Personal information
- Full name: John Henry Baggott
- Born: 20 July 1906 Pietermaritzburg, Colony of Natal
- Died: 2 June 1995 (aged 88)
- Original teams: Northcote, Dimboola
- Height: 182 cm (6 ft 0 in)
- Weight: 75.5 kg (166 lb)

Playing career^{1}
- Years: Club / Games (Goals)
- 1925: Northcote / 13 (21)
- 1926: Dimboola / ? (?)
- 1927–1935: Richmond / 128 (140)
- 1936–1937: Essendon / 019 00(0)
- Total:  / 160 (161)

Coaching career
- Years: Club / Games (W–L–D)
- 1936–1939: Essendon / 60 (22–38–0)
- 1940: South Melbourne / 18 0(7–11–0)
- Total:  / 78 (29–49–0)
- ^{1} Playing statistics correct to the end of 1937.

Career highlights
- VFL premiership player: 1932, 1934; Richmond leading goalkicker: 1927, 1928; Interstate games: 4; Essendon captain-coach: 1936–1937; Richmond Life Member: 1960; Richmond Hall of Fame: 2019;

= Jack Baggott =

Australian rules footballer, born 1906

John Henry Baggott (20 July 1906 – 2 June 1995) was an Australian rules footballer who played and coached in the Victorian Football League (VFL) between 1927 and 1940 for the Richmond Football Club, Essendon Football Club, and South Melbourne Football Club.

==Career in football==
Baggott represented the Richmond Football Club between 1927 and 1935. He was Richmond's leading goal kicker in his debut year of 1927 with 37 goals, and again in 1928 with 61 goals.

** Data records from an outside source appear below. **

/-! ### Runs -/

/-- START (R23), its checks 2 to 9 in order: each refuses, and a refused START changes nothing. Form 1 is BEGIN and form 2
RESUME_POINT. Check 8 refuses a channel without a resume point, an active window that is absent or not the recorded one, a
recorded step that lies outside it (the model's choice, log 41) or is now a MARK, and a recorded loop entry that no longer
fits; check 9 refuses any window that validation faults. Index 0 of the refusals of check 5 is log 24's. START accepted in
form BEGIN (R24, R22): cycle number 1, cycle accounts, loop table, resume point and step figures cleared, index 0 of the
active window taken up, lifetime accounts kept, no cause held but CHAMBER where a line covers the channel. With no chamber
line covering the channel and no grant or entry of its own, a first step of kind REST enters RUNNING and any other GAP with
the reversal gap; a covered channel is HELD with CHAMBER (R148). The reply shows the state at the end of the event (the
model's choice, log 13). START accepted in form RESUME_POINT (R25): step index, step time, step accounts, V_peak, loop table,
cycle number, cycle accounts and last direction are those of the resume point, which is discarded; the confirm counters are
zero, no cause is held but CHAMBER where a line covers the channel, and the lifetime accounts stand (the frame). The step is
begun and not prepared: REST enters RUNNING, and any other step GAP with the reversal gap, whatever the last direction; a gap
of 0, which no setting in range gives, ends at once in STARTING or DEFERRED (R26); a PROFILE step has its playback set up
(R113); a covered channel is HELD with CHAMBER (R148). The reply shows the state at the end of the event (the model's choice,
log 13). -/
def Obligations.Start : Prop :=
  (∀ (r : Request) (s : State) (c : Ch), ToChannel s r c 1 →
    let form := field r.body 0 1
    let ch := s.ch c
    let refused := fun code reason index => exec (.start r) s =
      .next (replied s (replyTo .start r (.refused ⟨code, reason, index, 0, 0⟩)))
    if ch.state = .follower then refused .paired none 0
    else if s.prot.hallStop = true then refused .hallStopActive none 0
    else if s.hall.state ≠ .active then refused .hallPaused none 0
    else if form ≠ 1 ∧ form ≠ 2 then refused .invalid (some .badForm) 0
    else if ch.state ≠ .idle ∧ (form = 2 ∨ ch.state ≠ .complete) then refused .wrongState none 0
    else if ch.port.presence = .absent ∨
        (c.val % 2 = 0 ∧ (s.ch (partner c)).state = .follower ∧ (s.ch (partner c)).port.presence = .absent) then
      refused .stageAbsent none 0
    else if form = 2 ∧ (ch.resume = none ∨ ch.active = none ∨
        ch.resume.bind ResumePoint.window ≠ ch.active) then
      refused .invalid (some .resumeStale) 0
    else
      let fits : Prop := ∀ p w, ch.resume = some p → ch.active = some w → p.stepIndex < w.length ∧
        (∀ target count counts, poolRead s.pool (w.base + p.stepIndex) ≠ some (.mark target count counts)) ∧
        ∀ e ∈ p.loops, ∃ target count counts, poolRead s.pool (w.base + e.index) = some (.mark target count counts) ∧
          (count = 0 ∨ e.counter < count)
      (form = 2 → ¬fits → refused .invalid (some .resumeStale) 0) ∧
      (form = 1 ∨ fits → ∀ reason index, validate s c ch.active = some (reason, index) →
        refused .invalid (some reason) index) ∧
      (form = 1 → ch.active = none → refused .invalid (some .noWindow) 0)) ∧
  (∀ (r : Request) (s : State) (c : Ch) (w : Window) (x : StepRecord), ToChannel s r c 1 → r.body = [1] →
    ((s.ch c).state = .idle ∨ (s.ch c).state = .complete) → s.prot.hallStop = false → s.hall.state = .active →
    (s.ch c).port.presence = .present → (isLeader s c = true → (s.ch (partner c)).port.presence = .present) →
    (s.ch c).active = some w → validate s c (some w) = none → poolRead s.pool w.base = some x → Unlisted s c →
    ∃ t, exec (.start r) s = .next t ∧
      Answered s t (replyTo .start r (.ok (.started (t.ch c).state 0))) ∧
      (t.ch c).stepIndex = 0 ∧ (t.ch c).stepTime = 0 ∧ (t.ch c).qStep = 0 ∧ (t.ch c).eStep = 0 ∧ (t.ch c).vPeak = 0 ∧
      (t.ch c).confirms = [0, 0, 0, 0] ∧ (t.ch c).cycleNumber = 1 ∧ (t.ch c).cycle = ⟨0, 0, 0, 0⟩ ∧
      (t.ch c).loops = [] ∧ (t.ch c).resume = none ∧ (t.ch c).active = some w ∧
      (t.ch c).holds = ⟨false, false, covered s c, false, false⟩ ∧ (t.ch c).heldBefore = false ∧
      (covered s c = false → x.kind = .rest → (t.ch c).state = .running) ∧
      (covered s c = false → x.kind ≠ .rest → (s.ch c).settings.reversalGap ≠ 0 →
        (t.ch c).state = .gap ∧ (t.ch c).gapTimer = some (s.ch c).settings.reversalGap) ∧
      (covered s c = false → x.kind ≠ .rest → (s.ch c).settings.reversalGap = 0 → (t.ch c).gapTimer = none ∧
        ((t.ch c).state = .starting ∧ holdsCover t c x = true ∨ (t.ch c).state = .deferred)) ∧
      (covered s c = true → (t.ch c).state = .held ∧ (t.ch c).holds.chamber = true) ∧
      BoardFrame s t ∧ ∀ d, d ≠ c → RunFrame (s.ch d) (t.ch d)) ∧
  (∀ (r : Request) (s : State) (c : Ch) (w : Window) (p : ResumePoint) (x : StepRecord), ToChannel s r c 1 → r.body = [2] →
    (s.ch c).state = .idle → s.prot.hallStop = false → s.hall.state = .active → (s.ch c).port.presence = .present →
    (isLeader s c = true → (s.ch (partner c)).port.presence = .present) → (s.ch c).active = some w →
    (s.ch c).resume = some p → p.window = some w → p.stepIndex < w.length →
    poolRead s.pool (w.base + p.stepIndex) = some x → x.kind ≠ .mark →
    (∀ e ∈ p.loops, ∃ target count counts, poolRead s.pool (w.base + e.index) = some (.mark target count counts) ∧
      (count = 0 ∨ e.counter < count)) →
    validate s c (some w) = none → Unlisted s c →
    ∃ t, exec (.start r) s = .next t ∧
      Answered s t (replyTo .start r (.ok (.started (t.ch c).state p.stepIndex))) ∧
      (t.ch c).stepIndex = p.stepIndex ∧ (t.ch c).stepTime = p.stepTime ∧ (t.ch c).qStep = p.qStep ∧
      (t.ch c).eStep = p.eStep ∧ (t.ch c).vPeak = p.vPeak ∧ (t.ch c).loops = p.loops ∧
      (t.ch c).cycleNumber = p.cycleNumber ∧ (t.ch c).cycle = p.cycle ∧ (t.ch c).resume = none ∧
      (t.ch c).confirms = [0, 0, 0, 0] ∧ (t.ch c).holds = ⟨false, false, covered s c, false, false⟩ ∧
      (t.ch c).heldBefore = false ∧ (t.ch c).stopDest = .idle ∧ (t.ch c).active = some w ∧
      (x.kind = .profile → (t.ch c).play.played = 0 ∧ (t.ch c).play.heldCurrent = 0 ∧
        (t.ch c).play.underrun = false ∧ (t.ch c).play.profileEnd = false ∧ (t.ch c).play.underrunTimer = none ∧
        (t.ch c).play.inPlay = decide ((s.ch c).queue ≠ [])) ∧
      (covered s c = false → x.kind = .rest → (t.ch c).state = .running ∧ (t.ch c).lastDir = p.lastDir) ∧
      (covered s c = false → x.kind ≠ .rest → (s.ch c).settings.reversalGap ≠ 0 →
        (t.ch c).state = .gap ∧ (t.ch c).gapTimer = some (s.ch c).settings.reversalGap ∧
          (t.ch c).lastDir = p.lastDir) ∧
      (covered s c = false → x.kind ≠ .rest → (s.ch c).settings.reversalGap = 0 → (t.ch c).gapTimer = none ∧
        ((t.ch c).state = .starting ∧ (t.ch c).lastDir = x.dir ∧ holdsCover t c x = true ∨
          (t.ch c).state = .deferred ∧ (t.ch c).lastDir = p.lastDir)) ∧
      (covered s c = true → (t.ch c).state = .held ∧ (t.ch c).holds.chamber = true) ∧
      BoardFrame s t ∧ ∀ d, d ≠ c → RunFrame (s.ch d) (t.ch d))

/-- STOP (R37): refused PAIRED or WRONG_STATE where the rule says, and OK with no change in STOPPING, with that state (the
model's choice, log 45). In GAP, DEFERRED, STARTING, RUNNING and HELD the channel leaves every collection of the arbiter, its
timers stop, the underrun timer among them (R118), its causes empty, its stop destination is IDLE, and it enters STOPPING, or
IDLE; a pending swap stays in STOPPING. A channel outside a pair whose stage is PRESENT with a demand other than OFF standing
enters STOPPING. The reply shows the state at the end of the event (the model's choice, log 13). -/
def Obligations.Stop : Prop :=
  ∀ (r : Request) (s : State) (c : Ch), ToChannel s r c 0 →
    let ch := s.ch c
    let answers := fun body => exec (.stop r) s = .next (replied s (replyTo .stop r body))
    (ch.state = .follower → answers (.refused ⟨.paired, none, 0, 0, 0⟩)) ∧
    (ch.state ∈ [.idle, .complete, .faulted] → answers (.refused ⟨.wrongState, none, 0, 0, 0⟩)) ∧
    (ch.state = .stopping → answers (.ok (.stateEntered .stopping))) ∧
    (ch.state ∈ [.gap, .deferred, .starting, .running, .held] → ∃ t, exec (.stop r) s = .next t ∧
      Answered s t (replyTo .stop r (.ok (.stateEntered (t.ch c).state))) ∧
      ((t.ch c).state = .stopping ∧ (t.ch c).swapPending = ch.swapPending ∨ (t.ch c).state = .idle) ∧
      (isLeader s c = false → ch.port.presence = .present → ch.port.standing ≠ some ⟨.off, 0, 0, 0⟩ →
        (t.ch c).state = .stopping) ∧
      (t.ch c).holds = ⟨false, false, false, false, false⟩ ∧ (t.ch c).heldBefore = false ∧
      (t.ch c).gapTimer = none ∧ (t.ch c).startTimer = none ∧ (t.ch c).play.underrunTimer = none ∧
      (t.ch c).stopDest = .idle ∧ Unlisted t c ∧
      (t.ch c).stepIndex = ch.stepIndex ∧ (t.ch c).stepTime = ch.stepTime ∧ (t.ch c).cycle = ch.cycle ∧
      BoardFrame s t ∧ ∀ d, d ≠ c → RunFrame (s.ch d) (t.ch d))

In Round 9 of the 1928 season he kicked a then club record 12 goals against South Melbourne, the first Richmond player to ever hit double figures in goal-kicking in a game. He placed third in the League's best and fairest award, the Brownlow Medal in that same year, and was also named in the Victorian state representative team in both 1928 and 1929. Baggot represented the club in several Grand Finals, including the 1932 and 1934 Premiership teams. By that stage Baggott was playing as an attacking half-back flanker, and was named in Richmond's best in both these Grand Final victories. He was a late withdrawal from the club's 1927 grand final team, suffering a side injury at training in the lead-up, after having played every game for the season.

At the end of 1935 Baggott left Richmond to take on the role of captain-coach of the rival Essendon Football Club, starting in the 1936 season. He wound up his playing career during the 1937 season, at which point he handed over the captaincy to Keith Forbes, but continued coaching Essendon for several more seasons. An ongoing lack of success saw him replaced by legendary Essendon player and coach Dick Reynolds six games into the 1939 season. Baggott was then appointed as senior coach of the South Melbourne Football Club in 1940, but again achieved little success in with the Swans and was replaced at the end of that season.

Baggott later returned to Richmond and played a key role in forming the club's 'Former Players and Officials’ Association'. In 1960 he was made a life member of the Richmond Football Club. In 2019 Baggott was posthumously inducted into the Richmond 'Hall of Fame', with the award being accepted on his behalf by his nephew.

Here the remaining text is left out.